To further validate the Bayesian GLM approach, we tested the accuracy of the method in recovering AoAs for much smaller datasets. We did this by taking a subsample of only 100 children from the full English (American) WS dataset. We then fit standard and Bayesian GLMs to this sparse subsample. The resulting AoA estimates are plotted in Figure \@ref(fig:appaoa-sparsity). The Bayesian GLM shows the same minor bias to lower AoAs for hard words that the regular GLM does (a slightly below-diagonal slope), but the GLM shows noisier estimates for the earliest and (especially) the latest-learned words, suggesting that the regularization from the prior values in the Bayesian model is allowing it to deal with sparse data more effectively.

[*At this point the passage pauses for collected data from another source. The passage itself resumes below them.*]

-- ==== Sys2Proof/Tests/Slice0.lean ====
section
/-! SUPPORT. Tests: words written out from the spec's encodings, ill-formed terms refused, single steps with results from spec/95_test_vectors.md, and a witness for every statement that has hypotheses. -/

namespace Sys2Proof.Tests

open Sys2Proof.Machine

set_option Elab.async false

/-! ### Small states -/

/-- REF with small overlays, so that reads of MEM are short: OS without ranges, BASIC page 0xA0, SELFTEST page
0x50. -/
def cfg : Config :=
  { referenceConfig with
    ovlOs := ⟨0, true, [], []⟩
    ovlBasic := ⟨1, false, [(0xA0, 0xA0)], [Vector.replicate 256 0x20]⟩
    ovlSelftest := ⟨7, false, [(0x50, 0x50)], [Vector.replicate 256 0xD0]⟩ }

/-- S0 of 95 section 1.3 (the eight boot words) under `cfg`. -/
def s0 : State :=
  { State.powerOn cfg with
    pt := (State.powerOn cfg).pt.setRanges
      [(0xC0, 0xC0), (0xD0, 0xD0), (0xD2, 0xD2), (0xD3, 0xD3), (0xD4, 0xD4), (0xD5, 0xD5), (0xE8, 0xE8),
        (0xEB, 0xEB)] .hardware }

/-- An image of `pages` 256-byte pages, page p filled with `f p`. -/
def pagesOf (pages : Nat) (f : Nat → Byte) : List Byte :=
  (List.range pages).flatMap fun p => List.replicate 256 (f p)

/-- Image E of 95 section 1.2: byte i is `0x80 | i[13:8]`. -/
def imgE : List Byte := pagesOf 64 fun p => 0x80 ||| BitVec.ofNat 8 p

/-- A 512KiB image: bank 0 is 0x08 throughout, the other banks 0x18. -/
def imgS : List Byte := List.replicate 0x8000 0x08 ++ List.replicate 0x78000 0x18

/-- A 40KiB image of ten 4KiB blocks, block j being `(j + 1) << 4` (the high nibbles of image Q of 95). -/
def imgQ : List Byte := pagesOf 160 fun p => BitVec.ofNat 8 ((p / 16 + 1) * 16)

def cartE : Cartridge := ⟨1, .fixed, imgE, 0x4000, 0, "EE16", 0, 0⟩
def cartS : Cartridge := ⟨2, .super, imgS, 0x80000, 0, "SUPER", 0, 0⟩
def cartQ : Cartridge := ⟨3, .quirkA, imgQ, 0xA000, 0, "QUIRK_A", 0, 0⟩
def cartB : Cartridge := ⟨4, .quirkB, imgQ, 0xA000, 0, "QUIRK_B", 0, 0⟩

/-- S0 with a SUPER cartridge, its window not copied yet. -/
def superS : State := { s0 with cart := some cartS, total := 16 }

/-- S0 with a QUIRK_A cartridge and its HARDWARE pages, its window not copied yet. -/
def quirkS : State := { s0 with cart := some cartQ, total := 4, pt := windowTags cfg .quirkA s0.pt }

/-- S0 with a QUIRK_B cartridge and its HARDWARE pages, its window not copied yet. -/
def quirkB : State := { s0 with cart := some cartB, total := 4, pt := windowTags cfg .quirkB s0.pt }

/-- The state an operation leaves; the state before where it stops. -/
def after (i : Instr) (s : State) : State :=
  match exec i s with
  | .next t => t
  | .fault _ => s
  | .refused _ => s

/-- An outcome is a next state. -/
def ran : Out → Bool
  | .next _ => true
  | .fault _ => false
  | .refused _ => false

theorem ran_next {o : Out} (h : ran o = true) : ∃ t, o = .next t :=
  match o, h with
  | .next t, _ => ⟨t, rfl⟩

/-- A word on a port with nothing on the side. -/
def req (p : Port) (w : Word) : Request := ⟨p, w, Side.zero⟩

/-! ### Decoding (30 R60 to R64; 95 V3 to V20) -/

/-- 30 R61: OP 0000 0001, A 0100 1111 1111 0110, B 0000 0000. -/
theorem test_decode_rd : decode 0b00000001010011111111011000000000 Side.zero = .ok (.rd 0x4FF6) := by decide

/-- 30 R61: OP 0000 0010, A 0000 0110 0000 0000, B 1010 1001. -/
theorem test_decode_wr : decode 0b00000010000001100000000010101001 Side.zero = .ok (.wr 0x0600 0xA9) := by decide

/-- 30 R62: OP 0001 0000, first 1101 0000, last 1101 0001, B 0000 0010. -/
theorem test_decode_setattr :
    decode 0b00010000110100001101000100000010 Side.zero = .ok (.setattr 0xD0 0xD1 .hardware) := by decide

/-- 30 R61: OP 0001 0001, A 0, B 1111 1101; OP 0001 0010, A 0, B 0000 0001. -/
theorem test_decode_latch_words :
    decode 0b00010001000000000000000011111101 Side.zero = .ok (.ctrlw 0xFD) ∧
    decode 0b00010010000000000000000000000001 Side.zero = .ok (.setmode 0x01) := by decide

/-- 30 R61: OP 0010 0000 and 0010 0001, A and B 0. -/
theorem test_decode_cartridge_words :
    decode 0b00100000000000000000000000000000 ⟨some [1, 2], 2, 0, []⟩ = .ok (.insert (some [1, 2]) 2) ∧
    decode 0b00100001000000000000000000000000 Side.zero = .ok .remove := by decide

/-- 30 R61: OP 0011 0000 to 0011 0011, A 1110 0100 0101 1001, B 0000 0011. -/
theorem test_decode_trap_words :
    decode 0b00110000111001000101100100000011 ⟨none, 0, 7, []⟩ = .ok (.install 0xE459 0x03 7) ∧
    decode 0b00110001111001000101100100000011 ⟨none, 0, 7, []⟩ = .ok (.installr 0xE459 0x03 7) ∧
    decode 0b00110010000000000000000000000011 Side.zero = .ok (.uninst 0x03) ∧
    decode 0b00110011111001000101101100000011 Side.zero = .ok (.fire 0xE45B 0x03) := by decide

/-- 30 R61: OP 0100 0000, 0100 0001, 0101 0000 and 0101 0001, A and B 0. -/
theorem test_decode_lifecycle_words :
    decode 0b01000000000000000000000000000000 Side.zero = .ok .warm ∧
    decode 0b01000001000000000000000000000000 Side.zero = .ok .cold ∧
    decode 0b01010000000000000000000000000000 Side.zero = .ok .save ∧
    decode 0b01010001000000000000000000000000 ⟨none, 0, 0, [⟨8, 1⟩]⟩ = .ok (.load [⟨8, 1⟩]) := by decide

/-- 95 V4, V7, V8, V11 to V15. -/
theorem test_decode_reserved :
    decode 0x014FF601 Side.zero = .error .mustBeZero ∧ decode 0x10D0D003 Side.zero = .error .tagThree ∧
    decode 0x10D0D006 Side.zero = .error .mustBeZero ∧ decode 0x110100FD Side.zero = .error .mustBeZero ∧
    decode 0x00000000 Side.zero = .error .unknownOp ∧ decode 0xFFFFFFFF Side.zero = .error .unknownOp ∧
    decode 0x20000001 Side.zero = .error .mustBeZero ∧ decode 0x32E45903 Side.zero = .error .mustBeZero := by
  decide

/-- 95 V9 and V16, encoded. -/
theorem test_encode :
    encodeWord (.setattr 0x00 0xFF .rom) = 0x1000FF01 ∧ encodeWord (.fire 0xE45B 0x03) = 0x33E45B03 := by decide

/-! ### Ill-formed terms -/

/-- 70 R217 item 4. -/
theorem test_wf_refuses_short_buffer : Instr.wf (.insert (some [0, 0]) 3) = false := by decide

theorem test_wf_accepts_exact_buffer : Instr.wf (.insert (some [0, 0]) 2) = true ∧ Instr.wf (.insert none 9) = true := by
  decide

theorem test_config_ok : configOk cfg = true := by decide +kernel

theorem test_reference_config_ok : configOk referenceConfig = true := by decide +kernel

/-- 70 R215 item 1. -/
theorem test_config_window_unaligned :
    configOk { cfg with winLo := 0x3F80 } = false ∧ windowAligned { cfg with winLo := 0x3F80 } = false := by
  decide +kernel

/-- 70 R215 item 2. -/
theorem test_config_window_without_regions :
    configOk { cfg with winHi := 0x5EFF } = false ∧ windowHoldsRegions { cfg with winHi := 0x5EFF } = false := by
  decide +kernel

/-- 70 R215 item 3. -/
theorem test_config_super_window :
    configOk { cfg with winHi := 0xCFFF } = false ∧ windowFitsSuper { cfg with winHi := 0xCFFF } = false := by
  decide +kernel

/-- 70 R215 item 4. -/
theorem test_config_sel_page_on_chip :
    configOk { cfg with selPage := 0xD4 } = false ∧ selPageFree { cfg with selPage := 0xD4 } = false := by
  decide +kernel

/-- 70 R215 item 6: a destination beyond the window. -/
theorem test_config_layout_outside :
    configOk { cfg with types := [⟨1, .fixed, 0x4000, [⟨0, 0xBFFF, 2⟩]⟩] } = false ∧
    typesOk { cfg with types := [⟨1, .fixed, 0x4000, [⟨0, 0xBFFF, 2⟩]⟩] } = false := by decide +kernel

/-- 70 R215 item 6: a catalog tag 0. -/
theorem test_config_tag_zero :
    configOk { cfg with catalog := [(1, ⟨0, "", 0, 0⟩)] } = false ∧
    catalogOk { cfg with catalog := [(1, ⟨0, "", 0, 0⟩)] } = false := by decide +kernel

/-- 70 R215 item 7: ROM of the wrong length. -/
theorem test_config_overlay_length :
    configOk { cfg with ovlOs := ⟨0, true, [(0xF0, 0xF0)], []⟩ } = false ∧
    overlaysOk { cfg with ovlOs := ⟨0, true, [(0xF0, 0xF0)], []⟩ } = false := by decide +kernel

/-- 70 R215 item 8. -/
theorem test_config_ctrl_addr :
    configOk { cfg with ctrlAddr := some 0x0600 } = false ∧ ctrlAddrOk { cfg with ctrlAddr := some 0x0600 } = false := by
  decide +kernel

/-- 70 R215 item 9. -/
theorem test_config_max_cart :
    configOk { cfg with maxCart := 0x7FFFF } = false ∧ sizesOk { cfg with maxCart := 0x7FFFF } = false := by
  decide +kernel

/-- MEM_INIT in the canonical form (log 3). -/
theorem test_config_mem_init :
    configOk { cfg with memInit := [(1, 5), (0, 5)] } = false ∧ memInitOk { cfg with memInit := [(1, 5), (0, 5)] } = false := by
  decide +kernel

/-! ### Single steps (95_test_vectors.md) -/

/-- V21, first half. -/
theorem test_wr_ram : (after (.wr 0x0600 0xA9) s0).mem = [(0x0600, 0xA9)] := by decide +kernel

/-- V24, first half: the empty window is ROM. -/
theorem test_wr_rom : (after (.wr 0x4000 0x55) s0).mem = [] := by decide +kernel

/-- V23: the reference OS ROM's last byte, under the reference configuration. -/
theorem test_rd_rom : (after (.rd 0xFFFF) State.reset).result = some (.data 0xEF) := by decide +kernel

/-- V26: the chip signal carries the full address. -/
theorem test_rd_chip : (after (.rd 0xE80A) s0).outputs = [.chipGet .audioTimer 0xE80A] := by decide +kernel

/-- V33 and V9. -/
theorem test_setattr :
    (after (.setattr 0x10 0x0F .rom) s0).pt.tag 0x10 = .ram ∧ (after (.setattr 0x00 0xFF .rom) s0).pt.tag 0xD3 = .rom := by
  decide +kernel

/-- V35 and V37: BASIC on, then off, at page 0xA0. -/
theorem test_ctrlw_basic :
    (after (.ctrlw 0xFD) s0).mem.read 0xA000 = 0x20 ∧
    (after (.ctrlw 0xFF) { s0 with ctrl := 0xFD }).mem.read 0xA0FF = 0xFF ∧
    (after (.ctrlw 0xFF) { s0 with ctrl := 0xFD }).pt.tag 0xA0 = .ram := by decide +kernel

/-- V39b: no overlay uses bit 2. -/
theorem test_ctrlw_unused_bit : (after (.ctrlw 0xFB) s0).ctrl = 0xFB ∧ (after (.ctrlw 0xFB) s0).mem = [] := by
  decide +kernel

/-- V39c: the snoop comes after the chip's byte. -/
theorem test_wr_snoop :
    (after (.wr 0xD301 0xFD) s0).ctrl = 0xFD ∧
    (after (.wr 0xD301 0xFD) s0).outputs = [.chipPut .peripheral 0xD301 0xFD] := by decide +kernel

/-- V39g. -/
theorem test_setmode : (after (.setmode 0x03) s0).mode = 0x03 := by decide +kernel

/-- V40 and V41. -/
theorem test_insert_cannot_open :
    (after (.insert none 0) s0).result = some .cartCantOpen ∧
    (after (.insert (some (List.replicate 0xFFF 0)) 0xFFF) s0).result = some .cartCantOpen := by decide +kernel

/-- V1 at 0xA000: image offset 0x2000, E[0x2000] = 0xA0; at 0x8000: E[0] = 0x80 (D20). -/
theorem test_insert_maps_ee16 :
    (activate cartE (doRemove s0.opened)).mem.read 0xA000 = 0xA0 ∧
    (activate cartE (doRemove s0.opened)).mem.read 0x8000 = 0x80 := by
  have h (a : Addr) := read_activate (s := s0) (c := cartE) test_config_ok (by decide) (fun h => by cases h) a
  refine ⟨(h 0xA000).trans ?_, (h 0x8000).trans ?_⟩ <;> decide +kernel

/-- V49 and V66: no cartridge, page 0x4F ROM again. -/
theorem test_remove :
    (after .remove quirkS).cart = none ∧ (after .remove quirkS).total = 1 ∧
    (after .remove quirkS).pt.tag 0x4F = .rom := by decide +kernel

/-- V51, to bank 0 (V50: bank 0 reads 0x08 at 0x4000): the access selects the bank and copies it. -/
theorem test_wr_bank :
    (after (.wr 0xD500 0x00) { superS with bank := 7 }).bank = 0 ∧
    (after (.wr 0xD500 0x00) { superS with bank := 7 }).mem.read 0x4000 = 0x08 := by decide +kernel

/-- V61: the read sees the new slice, block 2 of the image. -/
theorem test_rd_slice :
    (after (.rd 0x4FF8) quirkS).qsel0 = 2 ∧ (after (.rd 0x4FF8) quirkS).mem.read 0x4000 = 0x30 := by decide +kernel

/-- V77: the sentinel wraps. -/
theorem test_install_wraps : (after (.install 0xFFFF 0x01 9) s0).mem = [(0x0000, 0x01), (0xFFFF, 0xF2)] := by
  decide +kernel

/-- V70: the slot. -/
theorem test_install_slot : (after (.install 0xE459 0x03 9) s0).slot 0x03 = ⟨true, 0xE459, 9⟩ := by decide +kernel

/-- V78. -/
theorem test_installr_wraps :
    (after (.installr 0xFFFE 0x02 9) s0).mem = [(0x0000, 0x60), (0xFFFE, 0xF2), (0xFFFF, 0x02)] := by decide +kernel

/-- V79: the slot is cleared, its address and handler stay. -/
theorem test_uninst :
    (after (.uninst 0x03) (after (.install 0xE459 0x03 9) s0)).slot 0x03 = ⟨false, 0xE459, 9⟩ := by decide +kernel

/-- V71. -/
theorem test_fire_invokes :
    (after (.fire 0xE45B 0x03) (after (.install 0xE459 0x03 9) s0)).outputs = [.invoke 9] := by decide +kernel

/-- V73. -/
theorem test_fire_crashes :
    (after (.fire 0xE45C 0x03) (after (.install 0xE459 0x03 9) s0)).crashed = true ∧
    (after (.fire 0xE45C 0x03) (after (.install 0xE459 0x03 9) s0)).outputs = [.crash] := by decide +kernel

/-- V87. -/
theorem test_warm :
    (after .warm s0).outputs =
      [.chipReset .videoColor, .chipReset .audioTimer, .chipReset .peripheral, .chipReset .videoAddrgen, .cpuReset] := by
  decide +kernel

/-- V91 and V89 (MODE = 0: no key hold). -/
theorem test_cold :
    (after .cold s0).mem = [(0x0244, 0x01)] ∧ (after .cold s0).outputs.length = 5 ∧
    (after .cold { s0 with mode := 0x02 }).outputs.length = 6 := by decide +kernel

/-- V92b. -/
theorem test_save_super :
    (after .save { superS with mode := 0x01, bank := 7 }).result = some (.stream [⟨8, 0x01⟩, ⟨8, 0x02⟩, ⟨8, 0x07⟩]) := by
  decide +kernel

/-- V92. -/
theorem test_save_none : (after .save s0).result = some (.stream [⟨8, 0x00⟩, ⟨8, 0x00⟩]) := by decide +kernel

```{r appaoa-sparsity, fig.height=6, fig.cap="Recovered AoAs from a sparse subsample (100 children), plotted by the Bayesian GLM AoAs from the full dataset. Left panel shows standard GLM, right panel shows Bayesian GLM. Differences of AoA > 4 months between methods are labeled."}
set.seed(12)

ids <- eng_ws %>%
  group_by(data_id) %>%
  count %>%
  ungroup %>%
  sample_n(size = 100, replace = TRUE) %>%
  pull(data_id)

ms_sparse <- eng_ws %>%
  filter(data_id %in% ids) %>%
  group_by(definition, age, category) %>%
  summarise(prop = mean(value == "produces", na.rm = TRUE),
            num_true = sum(value == "produces", na.rm = TRUE),
          num_false = sum(value != "produces", na.rm = TRUE),
            n = sum(c(num_true,num_false))) %>%
  filter(!is.na(category))

bglm_aoas_sparse <- ms_sparse %>%
  split(.$definition) %>%
  map(fit_bglm) %>%
  bind_rows %>%
  rename(bglm_aoa_sparse = bglm_aoa, 
         bglm_slope_sparse = bglm_slope)

glm_aoas_sparse <- ms_sparse %>%
  split(.$definition) %>%
  map(fit_glm) %>%
  bind_rows %>%
  rename(glm_aoa_sparse = glm_aoa, 
         glm_slope_sparse = glm_slope)

aoas <- bglm_aoas %>%
  left_join(bglm_aoas_sparse) %>%
  left_join(glm_aoas_sparse) %>%
  select(definition, bglm_aoa, glm_aoa_sparse, bglm_aoa_sparse) %>%
  gather(model, aoa_sparse, glm_aoa_sparse, bglm_aoa_sparse) %>%
  mutate(model = model %>%
           fct_relevel("glm_aoa_sparse", "bglm_aoa_sparse") %>%
           fct_recode("GLM" = "glm_aoa_sparse",
                      "Bayes GLM" = "bglm_aoa_sparse"),
         definition = definition %>% str_remove("\\*"))

ggplot(aoas, aes(x = bglm_aoa, y = aoa_sparse)) +
  facet_wrap(~model) +
  coord_fixed() +
  geom_abline(linetype = .refline, colour = .grey) +
  geom_point(alpha = 0.3) +
  ggrepel::geom_label_repel(
    data = aoas %>% filter(abs(bglm_aoa - aoa_sparse) > 4),
    aes(label = definition), family = .font, size = 3
  ) +
  labs(x = "Full dataset AoA (Bayes GLM)", y = "Sparse dataset AoA")
```

In sum, our analyses here suggest that a Bayesian approach is useful for estimating AoA values.